TASK DESCRIPTION
Below are lines of data; restate word for word those running from the line containing "def execPermitReport (bits" to the line containing "(t.injRun c).state ≠", inclusive, and no others.

INFORMATION SUPPLIED

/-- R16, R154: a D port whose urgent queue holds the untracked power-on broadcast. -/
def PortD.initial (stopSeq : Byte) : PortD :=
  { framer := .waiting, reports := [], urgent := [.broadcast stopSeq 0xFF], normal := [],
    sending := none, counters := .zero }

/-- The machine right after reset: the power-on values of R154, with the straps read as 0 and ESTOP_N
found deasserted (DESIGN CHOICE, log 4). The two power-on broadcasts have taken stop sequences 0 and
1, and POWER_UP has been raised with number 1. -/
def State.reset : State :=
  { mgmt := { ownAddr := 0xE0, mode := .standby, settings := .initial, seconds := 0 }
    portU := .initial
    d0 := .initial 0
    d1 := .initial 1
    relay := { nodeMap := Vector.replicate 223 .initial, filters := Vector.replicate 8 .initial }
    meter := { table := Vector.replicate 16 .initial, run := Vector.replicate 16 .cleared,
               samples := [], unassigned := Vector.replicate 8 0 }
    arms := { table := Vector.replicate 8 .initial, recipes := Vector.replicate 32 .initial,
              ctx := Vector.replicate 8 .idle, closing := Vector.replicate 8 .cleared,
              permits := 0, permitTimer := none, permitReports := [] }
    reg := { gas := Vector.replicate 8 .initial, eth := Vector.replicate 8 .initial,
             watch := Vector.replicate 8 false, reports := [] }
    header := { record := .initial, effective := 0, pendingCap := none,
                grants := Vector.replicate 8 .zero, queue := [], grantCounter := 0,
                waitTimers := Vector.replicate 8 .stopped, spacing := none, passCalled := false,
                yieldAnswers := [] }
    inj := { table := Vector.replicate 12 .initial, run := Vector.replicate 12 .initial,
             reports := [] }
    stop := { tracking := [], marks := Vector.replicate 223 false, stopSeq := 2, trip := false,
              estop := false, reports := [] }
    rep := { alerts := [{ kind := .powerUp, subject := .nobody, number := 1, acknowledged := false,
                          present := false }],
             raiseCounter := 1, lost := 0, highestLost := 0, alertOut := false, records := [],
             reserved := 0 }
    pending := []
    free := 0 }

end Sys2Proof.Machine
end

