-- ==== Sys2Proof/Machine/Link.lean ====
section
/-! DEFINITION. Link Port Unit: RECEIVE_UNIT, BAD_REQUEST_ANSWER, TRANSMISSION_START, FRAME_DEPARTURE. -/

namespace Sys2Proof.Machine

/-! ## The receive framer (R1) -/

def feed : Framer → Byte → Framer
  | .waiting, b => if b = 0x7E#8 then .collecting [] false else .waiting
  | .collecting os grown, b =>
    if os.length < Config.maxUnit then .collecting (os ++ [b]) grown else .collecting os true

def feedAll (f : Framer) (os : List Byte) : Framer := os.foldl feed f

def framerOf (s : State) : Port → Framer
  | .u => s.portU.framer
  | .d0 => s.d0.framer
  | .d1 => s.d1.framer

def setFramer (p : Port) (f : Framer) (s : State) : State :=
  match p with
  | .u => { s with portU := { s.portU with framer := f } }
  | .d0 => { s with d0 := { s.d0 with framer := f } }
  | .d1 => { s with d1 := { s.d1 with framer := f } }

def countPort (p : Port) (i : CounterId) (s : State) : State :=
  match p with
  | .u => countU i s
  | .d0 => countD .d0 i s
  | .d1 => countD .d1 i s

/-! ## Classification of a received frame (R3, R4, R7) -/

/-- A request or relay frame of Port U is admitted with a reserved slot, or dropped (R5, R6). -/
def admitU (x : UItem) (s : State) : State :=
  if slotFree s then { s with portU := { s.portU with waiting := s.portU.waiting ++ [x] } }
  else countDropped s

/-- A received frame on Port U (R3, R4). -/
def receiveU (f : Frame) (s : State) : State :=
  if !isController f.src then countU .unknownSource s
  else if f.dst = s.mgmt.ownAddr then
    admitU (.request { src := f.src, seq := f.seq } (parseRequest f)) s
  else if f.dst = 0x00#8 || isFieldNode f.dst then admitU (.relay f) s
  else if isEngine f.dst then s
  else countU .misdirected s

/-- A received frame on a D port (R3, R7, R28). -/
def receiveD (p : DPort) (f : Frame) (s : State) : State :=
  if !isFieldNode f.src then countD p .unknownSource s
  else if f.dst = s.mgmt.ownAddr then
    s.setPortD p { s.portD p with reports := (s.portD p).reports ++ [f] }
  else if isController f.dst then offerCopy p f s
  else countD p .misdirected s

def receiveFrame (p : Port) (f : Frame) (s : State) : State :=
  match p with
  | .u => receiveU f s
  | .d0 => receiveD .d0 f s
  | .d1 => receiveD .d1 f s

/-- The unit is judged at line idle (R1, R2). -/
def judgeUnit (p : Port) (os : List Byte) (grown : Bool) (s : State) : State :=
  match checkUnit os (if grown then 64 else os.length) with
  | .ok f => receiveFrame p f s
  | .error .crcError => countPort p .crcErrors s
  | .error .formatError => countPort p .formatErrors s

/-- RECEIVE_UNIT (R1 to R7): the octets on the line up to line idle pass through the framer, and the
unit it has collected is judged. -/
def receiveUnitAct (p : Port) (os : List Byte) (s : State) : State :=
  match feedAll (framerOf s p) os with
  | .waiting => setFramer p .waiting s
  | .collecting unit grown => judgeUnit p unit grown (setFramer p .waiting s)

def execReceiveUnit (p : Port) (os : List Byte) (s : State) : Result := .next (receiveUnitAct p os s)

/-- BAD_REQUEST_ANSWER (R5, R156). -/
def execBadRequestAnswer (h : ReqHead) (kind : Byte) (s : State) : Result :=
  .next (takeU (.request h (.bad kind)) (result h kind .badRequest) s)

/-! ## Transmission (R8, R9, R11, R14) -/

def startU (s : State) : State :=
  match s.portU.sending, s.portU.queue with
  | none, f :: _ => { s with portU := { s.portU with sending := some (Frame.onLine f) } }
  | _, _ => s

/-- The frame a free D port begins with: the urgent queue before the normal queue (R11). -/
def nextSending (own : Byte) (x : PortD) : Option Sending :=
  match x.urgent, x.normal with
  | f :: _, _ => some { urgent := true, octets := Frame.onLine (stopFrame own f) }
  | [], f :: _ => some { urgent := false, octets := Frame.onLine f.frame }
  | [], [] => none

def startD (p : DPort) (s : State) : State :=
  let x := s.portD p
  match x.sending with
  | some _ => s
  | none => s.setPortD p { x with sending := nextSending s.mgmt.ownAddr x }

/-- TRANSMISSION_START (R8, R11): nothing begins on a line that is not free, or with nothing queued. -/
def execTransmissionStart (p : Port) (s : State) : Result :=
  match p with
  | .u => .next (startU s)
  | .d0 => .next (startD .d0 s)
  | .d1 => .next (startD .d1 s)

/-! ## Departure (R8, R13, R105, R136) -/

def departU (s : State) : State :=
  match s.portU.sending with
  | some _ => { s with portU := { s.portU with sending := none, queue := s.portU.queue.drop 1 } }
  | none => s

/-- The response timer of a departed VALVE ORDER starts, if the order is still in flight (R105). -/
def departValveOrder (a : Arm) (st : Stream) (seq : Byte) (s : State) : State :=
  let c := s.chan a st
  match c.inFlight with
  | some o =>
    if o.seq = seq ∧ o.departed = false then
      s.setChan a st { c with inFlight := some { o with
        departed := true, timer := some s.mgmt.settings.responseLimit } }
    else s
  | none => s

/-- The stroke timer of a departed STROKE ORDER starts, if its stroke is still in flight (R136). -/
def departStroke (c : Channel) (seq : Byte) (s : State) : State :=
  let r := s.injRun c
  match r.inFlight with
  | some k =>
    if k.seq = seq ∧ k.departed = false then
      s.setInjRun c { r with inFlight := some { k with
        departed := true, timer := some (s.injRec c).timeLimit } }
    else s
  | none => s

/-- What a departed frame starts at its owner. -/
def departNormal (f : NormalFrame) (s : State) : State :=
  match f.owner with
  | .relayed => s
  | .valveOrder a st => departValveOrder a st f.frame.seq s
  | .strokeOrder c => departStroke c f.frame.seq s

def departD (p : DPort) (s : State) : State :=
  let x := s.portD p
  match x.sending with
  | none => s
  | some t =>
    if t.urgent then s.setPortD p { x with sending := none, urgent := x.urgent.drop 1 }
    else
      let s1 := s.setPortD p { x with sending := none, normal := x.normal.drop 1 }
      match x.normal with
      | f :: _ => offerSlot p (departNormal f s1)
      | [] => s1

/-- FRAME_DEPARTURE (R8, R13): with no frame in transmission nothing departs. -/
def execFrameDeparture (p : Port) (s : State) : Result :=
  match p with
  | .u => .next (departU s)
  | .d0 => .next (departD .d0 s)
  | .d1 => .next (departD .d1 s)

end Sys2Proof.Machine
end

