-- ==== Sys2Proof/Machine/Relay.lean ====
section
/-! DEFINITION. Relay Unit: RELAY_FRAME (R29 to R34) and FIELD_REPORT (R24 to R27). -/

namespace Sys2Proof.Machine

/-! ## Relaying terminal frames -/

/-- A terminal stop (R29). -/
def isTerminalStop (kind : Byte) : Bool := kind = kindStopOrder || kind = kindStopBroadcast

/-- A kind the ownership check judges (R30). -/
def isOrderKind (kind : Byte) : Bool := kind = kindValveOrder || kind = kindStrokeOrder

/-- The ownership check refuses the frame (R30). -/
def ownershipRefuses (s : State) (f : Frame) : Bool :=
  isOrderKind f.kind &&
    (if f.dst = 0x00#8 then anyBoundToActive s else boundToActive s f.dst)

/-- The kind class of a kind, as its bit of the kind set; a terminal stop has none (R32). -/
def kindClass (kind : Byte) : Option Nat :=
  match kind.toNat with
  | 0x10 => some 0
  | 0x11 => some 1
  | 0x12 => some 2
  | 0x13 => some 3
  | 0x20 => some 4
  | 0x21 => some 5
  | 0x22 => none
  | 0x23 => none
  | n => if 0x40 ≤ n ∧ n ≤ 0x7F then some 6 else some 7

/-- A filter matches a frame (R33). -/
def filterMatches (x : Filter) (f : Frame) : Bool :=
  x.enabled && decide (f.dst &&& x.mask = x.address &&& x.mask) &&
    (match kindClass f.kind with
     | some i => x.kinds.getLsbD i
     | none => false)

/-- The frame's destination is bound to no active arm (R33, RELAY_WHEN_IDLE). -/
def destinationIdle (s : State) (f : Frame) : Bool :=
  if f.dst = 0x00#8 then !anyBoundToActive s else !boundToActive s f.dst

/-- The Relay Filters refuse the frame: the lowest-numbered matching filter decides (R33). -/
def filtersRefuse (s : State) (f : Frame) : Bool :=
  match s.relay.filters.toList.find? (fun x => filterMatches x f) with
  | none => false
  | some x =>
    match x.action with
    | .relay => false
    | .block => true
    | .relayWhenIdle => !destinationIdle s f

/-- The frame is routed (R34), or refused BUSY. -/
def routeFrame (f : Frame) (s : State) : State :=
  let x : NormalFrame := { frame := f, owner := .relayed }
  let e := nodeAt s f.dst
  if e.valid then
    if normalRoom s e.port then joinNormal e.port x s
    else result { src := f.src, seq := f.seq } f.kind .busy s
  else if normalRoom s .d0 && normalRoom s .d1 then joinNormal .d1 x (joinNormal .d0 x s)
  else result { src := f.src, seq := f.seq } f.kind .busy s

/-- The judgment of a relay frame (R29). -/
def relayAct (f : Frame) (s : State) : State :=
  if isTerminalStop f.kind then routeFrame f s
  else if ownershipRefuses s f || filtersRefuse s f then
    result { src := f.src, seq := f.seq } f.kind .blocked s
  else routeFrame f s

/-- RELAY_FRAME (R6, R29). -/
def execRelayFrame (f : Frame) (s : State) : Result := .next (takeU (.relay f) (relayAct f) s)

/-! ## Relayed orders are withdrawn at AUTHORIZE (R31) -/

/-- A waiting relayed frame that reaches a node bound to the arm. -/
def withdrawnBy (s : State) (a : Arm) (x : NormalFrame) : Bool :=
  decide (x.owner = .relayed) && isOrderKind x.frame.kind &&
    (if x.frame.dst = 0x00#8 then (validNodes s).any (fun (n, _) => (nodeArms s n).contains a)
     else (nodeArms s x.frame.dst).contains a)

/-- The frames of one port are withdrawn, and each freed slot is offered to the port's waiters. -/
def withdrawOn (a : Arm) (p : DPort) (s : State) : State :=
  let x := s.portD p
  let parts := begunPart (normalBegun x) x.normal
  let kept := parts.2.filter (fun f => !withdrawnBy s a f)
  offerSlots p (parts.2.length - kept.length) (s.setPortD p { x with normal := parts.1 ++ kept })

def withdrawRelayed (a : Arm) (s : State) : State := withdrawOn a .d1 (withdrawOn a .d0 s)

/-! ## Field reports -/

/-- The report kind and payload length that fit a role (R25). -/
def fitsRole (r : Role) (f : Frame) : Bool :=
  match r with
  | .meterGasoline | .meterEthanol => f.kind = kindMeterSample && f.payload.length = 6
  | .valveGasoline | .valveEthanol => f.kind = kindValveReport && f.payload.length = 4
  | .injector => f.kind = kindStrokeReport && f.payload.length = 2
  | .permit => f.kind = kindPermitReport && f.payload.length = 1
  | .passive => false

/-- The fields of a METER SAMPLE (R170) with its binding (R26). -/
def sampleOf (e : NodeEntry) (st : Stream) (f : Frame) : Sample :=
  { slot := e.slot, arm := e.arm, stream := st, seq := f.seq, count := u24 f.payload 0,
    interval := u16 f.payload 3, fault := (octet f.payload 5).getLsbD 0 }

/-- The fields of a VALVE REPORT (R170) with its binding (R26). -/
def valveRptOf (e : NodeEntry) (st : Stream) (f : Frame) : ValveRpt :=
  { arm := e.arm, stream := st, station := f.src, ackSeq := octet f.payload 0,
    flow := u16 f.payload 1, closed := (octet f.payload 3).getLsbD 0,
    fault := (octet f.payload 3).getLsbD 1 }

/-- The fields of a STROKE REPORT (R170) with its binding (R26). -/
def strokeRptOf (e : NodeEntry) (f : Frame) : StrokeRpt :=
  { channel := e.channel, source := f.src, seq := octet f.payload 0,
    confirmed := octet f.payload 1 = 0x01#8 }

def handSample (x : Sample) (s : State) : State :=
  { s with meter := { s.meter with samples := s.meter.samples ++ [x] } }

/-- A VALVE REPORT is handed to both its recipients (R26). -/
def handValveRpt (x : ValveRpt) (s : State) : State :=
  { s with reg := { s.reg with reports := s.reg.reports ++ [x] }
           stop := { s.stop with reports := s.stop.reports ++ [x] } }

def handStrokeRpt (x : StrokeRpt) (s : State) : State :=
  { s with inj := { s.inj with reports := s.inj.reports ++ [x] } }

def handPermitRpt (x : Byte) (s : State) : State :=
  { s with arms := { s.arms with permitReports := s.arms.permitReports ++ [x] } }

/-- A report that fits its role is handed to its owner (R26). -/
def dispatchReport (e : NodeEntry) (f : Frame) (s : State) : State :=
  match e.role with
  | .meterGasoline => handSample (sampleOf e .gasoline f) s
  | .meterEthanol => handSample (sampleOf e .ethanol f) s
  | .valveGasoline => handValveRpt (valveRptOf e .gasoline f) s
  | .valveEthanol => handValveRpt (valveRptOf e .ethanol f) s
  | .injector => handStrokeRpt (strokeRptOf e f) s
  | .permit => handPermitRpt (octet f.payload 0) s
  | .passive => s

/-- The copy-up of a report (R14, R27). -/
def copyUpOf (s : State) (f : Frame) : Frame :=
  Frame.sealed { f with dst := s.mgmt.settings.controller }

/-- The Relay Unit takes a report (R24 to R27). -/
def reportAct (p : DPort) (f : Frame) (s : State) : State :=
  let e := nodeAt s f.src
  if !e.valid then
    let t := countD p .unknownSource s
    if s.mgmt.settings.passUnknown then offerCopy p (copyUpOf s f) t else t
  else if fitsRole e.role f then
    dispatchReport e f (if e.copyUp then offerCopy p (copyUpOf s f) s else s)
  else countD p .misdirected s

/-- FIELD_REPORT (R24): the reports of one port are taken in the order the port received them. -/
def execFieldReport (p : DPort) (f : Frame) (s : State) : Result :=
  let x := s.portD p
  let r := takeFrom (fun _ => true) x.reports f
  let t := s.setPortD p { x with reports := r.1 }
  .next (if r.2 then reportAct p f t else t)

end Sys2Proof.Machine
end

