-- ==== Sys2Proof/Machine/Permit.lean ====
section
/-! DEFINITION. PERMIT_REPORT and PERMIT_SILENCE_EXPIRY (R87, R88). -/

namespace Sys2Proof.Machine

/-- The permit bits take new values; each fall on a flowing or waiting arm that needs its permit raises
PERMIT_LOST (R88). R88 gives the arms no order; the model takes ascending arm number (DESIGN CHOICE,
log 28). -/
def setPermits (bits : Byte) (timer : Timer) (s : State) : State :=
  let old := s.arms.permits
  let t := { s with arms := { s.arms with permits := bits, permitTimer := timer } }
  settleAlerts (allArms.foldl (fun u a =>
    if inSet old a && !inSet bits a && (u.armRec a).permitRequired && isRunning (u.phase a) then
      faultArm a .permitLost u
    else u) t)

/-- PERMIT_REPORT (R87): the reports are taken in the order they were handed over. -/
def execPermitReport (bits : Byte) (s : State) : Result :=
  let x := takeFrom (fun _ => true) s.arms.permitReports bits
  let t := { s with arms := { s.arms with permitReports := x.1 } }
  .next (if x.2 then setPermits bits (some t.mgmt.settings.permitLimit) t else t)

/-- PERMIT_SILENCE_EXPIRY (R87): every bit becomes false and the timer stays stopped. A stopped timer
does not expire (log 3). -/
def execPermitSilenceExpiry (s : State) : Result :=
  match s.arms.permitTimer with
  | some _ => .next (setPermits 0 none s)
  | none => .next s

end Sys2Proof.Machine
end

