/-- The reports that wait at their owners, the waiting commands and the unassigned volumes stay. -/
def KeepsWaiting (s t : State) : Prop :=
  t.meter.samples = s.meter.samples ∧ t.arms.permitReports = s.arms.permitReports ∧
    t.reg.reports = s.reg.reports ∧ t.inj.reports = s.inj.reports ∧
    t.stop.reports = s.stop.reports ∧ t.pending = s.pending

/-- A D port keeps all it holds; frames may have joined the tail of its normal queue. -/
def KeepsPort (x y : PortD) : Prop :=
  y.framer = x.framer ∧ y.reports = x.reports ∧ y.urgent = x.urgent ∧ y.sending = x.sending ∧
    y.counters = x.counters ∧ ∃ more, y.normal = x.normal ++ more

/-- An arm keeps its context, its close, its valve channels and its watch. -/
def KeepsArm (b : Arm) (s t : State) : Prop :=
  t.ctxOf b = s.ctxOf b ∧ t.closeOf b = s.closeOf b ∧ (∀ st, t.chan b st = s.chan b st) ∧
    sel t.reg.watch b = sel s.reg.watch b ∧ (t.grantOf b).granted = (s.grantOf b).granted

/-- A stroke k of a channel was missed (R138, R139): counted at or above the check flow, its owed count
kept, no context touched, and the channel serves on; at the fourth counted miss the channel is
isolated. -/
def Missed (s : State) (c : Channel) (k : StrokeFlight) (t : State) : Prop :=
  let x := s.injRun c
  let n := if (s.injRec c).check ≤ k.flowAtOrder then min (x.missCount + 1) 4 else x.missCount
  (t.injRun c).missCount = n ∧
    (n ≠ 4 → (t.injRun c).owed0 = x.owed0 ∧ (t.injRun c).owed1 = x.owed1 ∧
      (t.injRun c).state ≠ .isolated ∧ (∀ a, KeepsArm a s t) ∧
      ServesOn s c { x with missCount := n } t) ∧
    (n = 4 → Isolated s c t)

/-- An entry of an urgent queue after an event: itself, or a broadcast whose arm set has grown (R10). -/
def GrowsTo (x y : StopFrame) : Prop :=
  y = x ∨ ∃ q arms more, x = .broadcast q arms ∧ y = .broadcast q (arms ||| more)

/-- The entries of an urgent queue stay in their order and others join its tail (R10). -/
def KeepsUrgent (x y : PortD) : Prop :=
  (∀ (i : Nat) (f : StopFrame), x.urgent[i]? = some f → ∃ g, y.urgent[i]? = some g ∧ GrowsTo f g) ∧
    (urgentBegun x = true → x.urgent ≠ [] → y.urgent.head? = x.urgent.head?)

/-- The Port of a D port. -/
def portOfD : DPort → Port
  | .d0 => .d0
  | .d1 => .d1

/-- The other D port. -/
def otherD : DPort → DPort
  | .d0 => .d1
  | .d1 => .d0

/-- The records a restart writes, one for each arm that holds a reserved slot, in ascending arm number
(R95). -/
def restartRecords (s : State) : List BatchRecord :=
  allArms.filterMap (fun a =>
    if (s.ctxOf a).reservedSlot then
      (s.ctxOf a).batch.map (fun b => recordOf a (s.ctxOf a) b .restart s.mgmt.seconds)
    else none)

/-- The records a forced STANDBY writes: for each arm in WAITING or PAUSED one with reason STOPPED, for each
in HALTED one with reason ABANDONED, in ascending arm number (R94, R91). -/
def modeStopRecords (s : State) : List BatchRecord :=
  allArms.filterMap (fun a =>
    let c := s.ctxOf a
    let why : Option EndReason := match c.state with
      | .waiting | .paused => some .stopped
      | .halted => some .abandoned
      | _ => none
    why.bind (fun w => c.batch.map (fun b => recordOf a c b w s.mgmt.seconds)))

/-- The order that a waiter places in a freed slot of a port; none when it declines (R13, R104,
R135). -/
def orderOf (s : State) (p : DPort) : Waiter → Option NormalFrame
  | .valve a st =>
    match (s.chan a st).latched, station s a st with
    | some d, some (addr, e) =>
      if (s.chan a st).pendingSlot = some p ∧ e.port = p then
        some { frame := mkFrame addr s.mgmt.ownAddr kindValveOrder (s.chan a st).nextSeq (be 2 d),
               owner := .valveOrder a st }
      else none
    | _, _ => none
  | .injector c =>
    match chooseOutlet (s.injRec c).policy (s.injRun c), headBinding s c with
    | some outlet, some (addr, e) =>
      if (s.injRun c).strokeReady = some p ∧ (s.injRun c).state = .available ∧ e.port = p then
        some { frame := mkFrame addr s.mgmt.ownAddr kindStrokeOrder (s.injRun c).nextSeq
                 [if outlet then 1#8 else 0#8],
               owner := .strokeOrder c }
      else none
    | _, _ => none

WRITTEN ANSWER
def execPermitReport (bits : Byte) (s : State) : Result :=
  let x := takeFrom (fun _ => true) s.arms.permitReports bits
  let t := { s with arms := { s.arms with permitReports := x.1 } }
  .next (if x.2 then setPermits bits (some t.mgmt.settings.permitLimit) t else t)

/-- PERMIT_SILENCE_EXPIRY (R87): every bit becomes false and the timer stays stopped. A stopped timer
does not expire (log 3). -/
def execPermitSilenceExpiry (s : State) : Result :=
  match s.arms.permitTimer with
  | some _ => .next (setPermits 0 none s)
  | none => .next s

end Sys2Proof.Machine
end

/-- The reports that wait at their owners, the waiting commands and the unassigned volumes stay. -/
def KeepsWaiting (s t : State) : Prop :=
  t.meter.samples = s.meter.samples ∧ t.arms.permitReports = s.arms.permitReports ∧
    t.reg.reports = s.reg.reports ∧ t.inj.reports = s.inj.reports ∧
    t.stop.reports = s.stop.reports ∧ t.pending = s.pending

/-- A D port keeps all it holds; frames may have joined the tail of its normal queue. -/
def KeepsPort (x y : PortD) : Prop :=
  y.framer = x.framer ∧ y.reports = x.reports ∧ y.urgent = x.urgent ∧ y.sending = x.sending ∧
    y.counters = x.counters ∧ ∃ more, y.normal = x.normal ++ more

/-- An arm keeps its context, its close, its valve channels and its watch. -/
def KeepsArm (b : Arm) (s t : State) : Prop :=
  t.ctxOf b = s.ctxOf b ∧ t.closeOf b = s.closeOf b ∧ (∀ st, t.chan b st = s.chan b st) ∧
    sel t.reg.watch b = sel s.reg.watch b ∧ (t.grantOf b).granted = (s.grantOf b).granted

/-- A stroke k of a channel was missed (R138, R139): counted at or above the check flow, its owed count
kept, no context touched, and the channel serves on; at the fourth counted miss the channel is
isolated. -/
def Missed (s : State) (c : Channel) (k : StrokeFlight) (t : State) : Prop :=
  let x := s.injRun c
  let n := if (s.injRec c).check ≤ k.flowAtOrder then min (x.missCount + 1) 4 else x.missCount
  (t.injRun c).missCount = n ∧
    (n ≠ 4 → (t.injRun c).owed0 = x.owed0 ∧ (t.injRun c).owed1 = x.owed1 ∧
      (t.injRun c).state ≠ .isolated ∧ (∀ a, KeepsArm a s t) ∧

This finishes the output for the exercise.